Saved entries
━━━━━━━━━━━━━━━━━━━━

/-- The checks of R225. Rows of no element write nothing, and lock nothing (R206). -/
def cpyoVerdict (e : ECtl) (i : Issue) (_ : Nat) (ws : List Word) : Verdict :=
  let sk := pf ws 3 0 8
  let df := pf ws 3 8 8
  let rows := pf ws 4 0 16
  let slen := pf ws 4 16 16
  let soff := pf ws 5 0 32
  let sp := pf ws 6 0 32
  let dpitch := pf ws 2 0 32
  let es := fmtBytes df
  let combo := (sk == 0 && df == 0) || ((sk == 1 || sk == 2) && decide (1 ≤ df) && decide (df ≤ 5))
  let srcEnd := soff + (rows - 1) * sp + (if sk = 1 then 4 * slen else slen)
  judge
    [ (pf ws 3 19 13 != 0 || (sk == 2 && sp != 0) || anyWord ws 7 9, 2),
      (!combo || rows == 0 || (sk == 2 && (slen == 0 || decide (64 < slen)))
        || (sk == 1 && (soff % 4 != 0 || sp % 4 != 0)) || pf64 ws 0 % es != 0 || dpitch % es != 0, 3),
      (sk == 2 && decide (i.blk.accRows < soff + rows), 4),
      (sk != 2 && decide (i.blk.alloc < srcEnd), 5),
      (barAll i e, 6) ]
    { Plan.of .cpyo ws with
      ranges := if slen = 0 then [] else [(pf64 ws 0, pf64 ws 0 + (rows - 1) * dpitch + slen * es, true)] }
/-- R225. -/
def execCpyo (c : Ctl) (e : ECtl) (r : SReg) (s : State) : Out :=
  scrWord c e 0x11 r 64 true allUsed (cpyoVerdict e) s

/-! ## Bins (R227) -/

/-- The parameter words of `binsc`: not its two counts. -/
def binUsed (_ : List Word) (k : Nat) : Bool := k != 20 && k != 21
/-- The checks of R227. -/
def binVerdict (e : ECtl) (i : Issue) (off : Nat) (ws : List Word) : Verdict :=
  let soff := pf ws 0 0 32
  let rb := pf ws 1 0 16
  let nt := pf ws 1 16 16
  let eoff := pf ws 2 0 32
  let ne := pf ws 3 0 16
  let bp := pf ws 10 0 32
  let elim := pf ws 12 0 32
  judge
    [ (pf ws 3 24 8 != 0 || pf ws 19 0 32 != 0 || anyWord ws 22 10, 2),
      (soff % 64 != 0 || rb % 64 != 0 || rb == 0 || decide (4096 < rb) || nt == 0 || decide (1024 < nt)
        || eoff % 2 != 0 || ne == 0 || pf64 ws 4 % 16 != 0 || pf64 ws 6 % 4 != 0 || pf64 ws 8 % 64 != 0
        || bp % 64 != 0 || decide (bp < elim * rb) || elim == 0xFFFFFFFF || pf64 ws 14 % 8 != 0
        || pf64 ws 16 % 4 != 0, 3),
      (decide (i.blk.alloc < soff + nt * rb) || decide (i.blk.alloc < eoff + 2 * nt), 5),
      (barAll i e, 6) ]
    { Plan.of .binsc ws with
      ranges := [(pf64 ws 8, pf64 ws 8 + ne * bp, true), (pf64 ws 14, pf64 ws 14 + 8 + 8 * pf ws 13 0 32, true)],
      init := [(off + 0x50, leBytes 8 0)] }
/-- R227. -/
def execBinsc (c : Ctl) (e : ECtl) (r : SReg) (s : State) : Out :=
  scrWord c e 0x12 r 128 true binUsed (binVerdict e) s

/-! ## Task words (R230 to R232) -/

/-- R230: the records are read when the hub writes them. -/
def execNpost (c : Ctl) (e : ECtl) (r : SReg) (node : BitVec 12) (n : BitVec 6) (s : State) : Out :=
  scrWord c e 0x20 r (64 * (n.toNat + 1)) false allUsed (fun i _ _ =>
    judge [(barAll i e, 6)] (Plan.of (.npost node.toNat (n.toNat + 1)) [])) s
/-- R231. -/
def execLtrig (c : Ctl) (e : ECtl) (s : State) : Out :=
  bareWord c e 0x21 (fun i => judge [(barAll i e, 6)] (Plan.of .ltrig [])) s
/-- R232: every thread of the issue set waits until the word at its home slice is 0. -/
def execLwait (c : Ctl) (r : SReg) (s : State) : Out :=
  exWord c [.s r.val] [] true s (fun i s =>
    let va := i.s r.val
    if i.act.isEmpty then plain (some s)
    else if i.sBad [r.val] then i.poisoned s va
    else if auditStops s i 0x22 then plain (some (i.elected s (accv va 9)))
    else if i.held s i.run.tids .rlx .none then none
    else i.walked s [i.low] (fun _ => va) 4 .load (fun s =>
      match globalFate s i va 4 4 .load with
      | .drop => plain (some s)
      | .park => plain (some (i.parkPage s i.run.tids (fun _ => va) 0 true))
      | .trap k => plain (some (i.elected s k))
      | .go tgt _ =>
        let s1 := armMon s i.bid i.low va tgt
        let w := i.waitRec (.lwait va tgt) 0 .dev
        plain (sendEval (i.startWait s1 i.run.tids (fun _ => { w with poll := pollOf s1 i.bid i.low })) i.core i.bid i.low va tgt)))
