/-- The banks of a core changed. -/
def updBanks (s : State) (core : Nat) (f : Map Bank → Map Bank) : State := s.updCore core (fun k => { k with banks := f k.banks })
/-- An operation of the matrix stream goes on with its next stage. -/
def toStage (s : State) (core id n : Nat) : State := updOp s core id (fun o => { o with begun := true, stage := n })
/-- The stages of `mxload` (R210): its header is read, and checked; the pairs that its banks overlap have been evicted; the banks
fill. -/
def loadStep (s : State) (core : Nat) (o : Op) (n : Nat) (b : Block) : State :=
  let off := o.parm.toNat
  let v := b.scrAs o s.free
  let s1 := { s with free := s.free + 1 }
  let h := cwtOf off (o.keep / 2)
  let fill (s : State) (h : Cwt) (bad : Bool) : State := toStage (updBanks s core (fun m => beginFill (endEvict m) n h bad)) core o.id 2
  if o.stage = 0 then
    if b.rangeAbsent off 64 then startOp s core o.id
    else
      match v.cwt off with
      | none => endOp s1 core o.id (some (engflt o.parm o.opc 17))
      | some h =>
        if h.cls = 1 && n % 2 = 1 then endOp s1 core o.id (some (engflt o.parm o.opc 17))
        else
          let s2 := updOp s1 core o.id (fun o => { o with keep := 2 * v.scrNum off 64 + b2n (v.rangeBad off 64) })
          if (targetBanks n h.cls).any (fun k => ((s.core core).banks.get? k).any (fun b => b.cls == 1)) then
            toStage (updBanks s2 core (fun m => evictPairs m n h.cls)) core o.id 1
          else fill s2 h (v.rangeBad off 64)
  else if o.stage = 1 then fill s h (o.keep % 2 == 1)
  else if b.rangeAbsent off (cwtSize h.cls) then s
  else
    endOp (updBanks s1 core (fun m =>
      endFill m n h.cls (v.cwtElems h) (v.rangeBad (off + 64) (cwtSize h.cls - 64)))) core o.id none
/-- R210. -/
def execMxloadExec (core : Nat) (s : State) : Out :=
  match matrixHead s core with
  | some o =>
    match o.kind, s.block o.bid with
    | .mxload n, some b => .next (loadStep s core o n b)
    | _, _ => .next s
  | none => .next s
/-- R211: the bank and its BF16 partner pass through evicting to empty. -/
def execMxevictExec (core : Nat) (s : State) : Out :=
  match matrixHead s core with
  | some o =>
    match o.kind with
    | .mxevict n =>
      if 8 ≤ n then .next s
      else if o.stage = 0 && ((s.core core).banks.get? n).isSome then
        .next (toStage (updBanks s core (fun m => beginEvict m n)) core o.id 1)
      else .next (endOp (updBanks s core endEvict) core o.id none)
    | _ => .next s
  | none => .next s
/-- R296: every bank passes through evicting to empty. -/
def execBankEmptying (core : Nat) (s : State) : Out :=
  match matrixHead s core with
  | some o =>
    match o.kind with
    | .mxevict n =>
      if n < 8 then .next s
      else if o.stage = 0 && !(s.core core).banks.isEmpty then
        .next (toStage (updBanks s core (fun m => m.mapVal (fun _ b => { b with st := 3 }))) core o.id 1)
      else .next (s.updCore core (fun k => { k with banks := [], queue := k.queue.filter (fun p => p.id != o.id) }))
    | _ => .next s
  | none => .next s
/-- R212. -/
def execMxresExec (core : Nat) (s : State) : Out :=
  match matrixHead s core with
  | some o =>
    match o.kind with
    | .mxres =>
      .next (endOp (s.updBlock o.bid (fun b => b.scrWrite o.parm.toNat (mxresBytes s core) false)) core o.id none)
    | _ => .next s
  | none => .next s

━━━━━━━━━━━━━━━━━━━━

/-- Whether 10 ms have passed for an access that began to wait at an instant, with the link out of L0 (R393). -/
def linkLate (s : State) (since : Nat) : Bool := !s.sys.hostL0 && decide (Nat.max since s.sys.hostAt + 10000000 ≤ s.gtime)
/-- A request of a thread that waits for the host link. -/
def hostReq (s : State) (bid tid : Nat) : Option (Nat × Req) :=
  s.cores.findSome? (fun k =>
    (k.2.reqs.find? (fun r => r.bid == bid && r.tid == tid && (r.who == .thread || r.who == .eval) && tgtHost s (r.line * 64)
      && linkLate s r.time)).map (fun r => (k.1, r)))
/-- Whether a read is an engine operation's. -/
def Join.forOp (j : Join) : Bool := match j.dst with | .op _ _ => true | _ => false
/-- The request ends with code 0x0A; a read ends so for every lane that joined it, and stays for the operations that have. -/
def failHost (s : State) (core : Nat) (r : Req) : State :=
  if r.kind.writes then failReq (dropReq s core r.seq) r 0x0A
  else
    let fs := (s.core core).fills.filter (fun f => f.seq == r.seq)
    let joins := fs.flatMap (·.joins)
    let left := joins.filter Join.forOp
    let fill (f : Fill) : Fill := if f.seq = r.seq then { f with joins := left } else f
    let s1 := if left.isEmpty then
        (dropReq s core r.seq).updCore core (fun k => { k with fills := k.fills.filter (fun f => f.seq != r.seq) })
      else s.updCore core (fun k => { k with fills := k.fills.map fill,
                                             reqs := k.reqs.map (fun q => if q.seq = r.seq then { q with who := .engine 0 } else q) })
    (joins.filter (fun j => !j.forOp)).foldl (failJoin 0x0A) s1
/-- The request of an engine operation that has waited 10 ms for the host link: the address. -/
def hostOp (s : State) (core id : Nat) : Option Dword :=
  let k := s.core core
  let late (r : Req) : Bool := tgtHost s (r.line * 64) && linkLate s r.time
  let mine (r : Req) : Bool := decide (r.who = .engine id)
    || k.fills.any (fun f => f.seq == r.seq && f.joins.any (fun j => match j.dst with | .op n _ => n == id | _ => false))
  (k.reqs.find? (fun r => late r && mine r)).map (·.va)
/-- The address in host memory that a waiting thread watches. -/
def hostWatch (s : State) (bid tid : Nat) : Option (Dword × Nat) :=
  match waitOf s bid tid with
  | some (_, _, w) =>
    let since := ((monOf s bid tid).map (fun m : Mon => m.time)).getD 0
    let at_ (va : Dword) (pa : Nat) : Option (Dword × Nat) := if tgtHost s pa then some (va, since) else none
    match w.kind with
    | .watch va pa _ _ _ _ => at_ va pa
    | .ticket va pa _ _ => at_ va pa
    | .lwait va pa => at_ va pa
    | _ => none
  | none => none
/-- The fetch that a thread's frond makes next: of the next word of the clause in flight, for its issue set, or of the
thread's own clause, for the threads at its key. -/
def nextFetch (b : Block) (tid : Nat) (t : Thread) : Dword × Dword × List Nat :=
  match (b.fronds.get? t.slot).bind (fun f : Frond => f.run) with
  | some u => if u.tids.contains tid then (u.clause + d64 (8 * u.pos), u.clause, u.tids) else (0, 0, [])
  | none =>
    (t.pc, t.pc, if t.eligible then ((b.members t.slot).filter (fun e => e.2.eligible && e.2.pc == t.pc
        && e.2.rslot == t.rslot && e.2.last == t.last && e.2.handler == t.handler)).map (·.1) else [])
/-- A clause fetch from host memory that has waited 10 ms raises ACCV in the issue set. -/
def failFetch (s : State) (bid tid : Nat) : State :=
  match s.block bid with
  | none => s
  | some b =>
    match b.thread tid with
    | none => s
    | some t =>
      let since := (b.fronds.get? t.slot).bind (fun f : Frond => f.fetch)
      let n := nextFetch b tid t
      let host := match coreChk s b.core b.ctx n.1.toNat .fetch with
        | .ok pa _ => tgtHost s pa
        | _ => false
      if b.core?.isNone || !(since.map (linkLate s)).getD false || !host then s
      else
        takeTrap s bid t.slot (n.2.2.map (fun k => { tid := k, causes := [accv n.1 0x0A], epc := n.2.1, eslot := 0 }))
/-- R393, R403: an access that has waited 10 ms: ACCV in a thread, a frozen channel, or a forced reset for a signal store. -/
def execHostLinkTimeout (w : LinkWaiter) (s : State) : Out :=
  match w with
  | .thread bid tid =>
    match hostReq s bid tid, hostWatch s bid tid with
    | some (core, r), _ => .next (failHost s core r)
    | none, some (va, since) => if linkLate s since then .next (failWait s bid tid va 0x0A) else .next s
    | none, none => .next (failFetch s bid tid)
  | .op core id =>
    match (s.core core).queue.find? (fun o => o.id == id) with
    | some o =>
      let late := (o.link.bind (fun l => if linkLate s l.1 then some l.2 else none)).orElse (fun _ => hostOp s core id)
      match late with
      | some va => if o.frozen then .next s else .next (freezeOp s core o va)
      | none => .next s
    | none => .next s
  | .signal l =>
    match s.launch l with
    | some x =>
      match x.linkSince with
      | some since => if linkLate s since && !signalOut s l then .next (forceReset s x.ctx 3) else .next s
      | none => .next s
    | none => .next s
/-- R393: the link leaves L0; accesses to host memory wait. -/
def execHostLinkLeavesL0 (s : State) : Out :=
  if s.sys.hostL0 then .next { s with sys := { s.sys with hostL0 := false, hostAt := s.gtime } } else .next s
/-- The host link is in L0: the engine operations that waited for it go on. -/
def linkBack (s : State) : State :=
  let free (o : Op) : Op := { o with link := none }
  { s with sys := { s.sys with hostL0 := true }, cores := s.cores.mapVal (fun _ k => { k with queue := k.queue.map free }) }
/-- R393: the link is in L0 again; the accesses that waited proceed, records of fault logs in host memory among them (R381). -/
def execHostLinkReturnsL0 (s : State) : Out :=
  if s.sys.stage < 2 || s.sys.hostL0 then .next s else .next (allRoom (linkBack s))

━━━━━━━━━━━━━━━━━━━━

Beginning at the line above with "let bp := pf ws 10 0 32" and finishing at the line with "scrWord c e 0x20", return each line exactly and return nothing else.

■ OUTPUT OF THE TASK ■
  let bp := pf ws 10 0 32
  let elim := pf ws 12 0 32
  judge
    [ (pf ws 3 24 8 != 0 || pf ws 19 0 32 != 0 || anyWord ws 22 10, 2),
      (soff % 64 != 0 || rb % 64 != 0 || rb == 0 || decide (4096 < rb) || nt == 0 || decide (1024 < nt)
        || eoff % 2 != 0 || ne == 0 || pf64 ws 4 % 16 != 0 || pf64 ws 6 % 4 != 0 || pf64 ws 8 % 64 != 0
        || bp % 64 != 0 || decide (bp < elim * rb) || elim == 0xFFFFFFFF || pf64 ws 14 % 8 != 0
        || pf64 ws 16 % 4 != 0, 3),
      (decide (i.blk.alloc < soff + nt * rb) || decide (i.blk.alloc < eoff + 2 * nt), 5),
      (barAll i e, 6) ]
    { Plan.of .binsc ws with
      ranges := [(pf64 ws 8, pf64 ws 8 + ne * bp, true), (pf64 ws 14, pf64 ws 14 + 8 + 8 * pf ws 13 0 32, true)],
      init := [(off + 0x50, leBytes 8 0)] }
/-- R227. -/
def execBinsc (c : Ctl) (e : ECtl) (r : SReg) (s : State) : Out :=
  scrWord c e 0x12 r 128 true binUsed (binVerdict e) s

/-! ## Task words (R230 to R232) -/

/-- R230: the records are read when the hub writes them. -/
def execNpost (c : Ctl) (e : ECtl) (r : SReg) (node : BitVec 12) (n : BitVec 6) (s : State) : Out :=
  scrWord c e 0x20 r (64 * (n.toNat + 1)) false allUsed (fun i _ _ =>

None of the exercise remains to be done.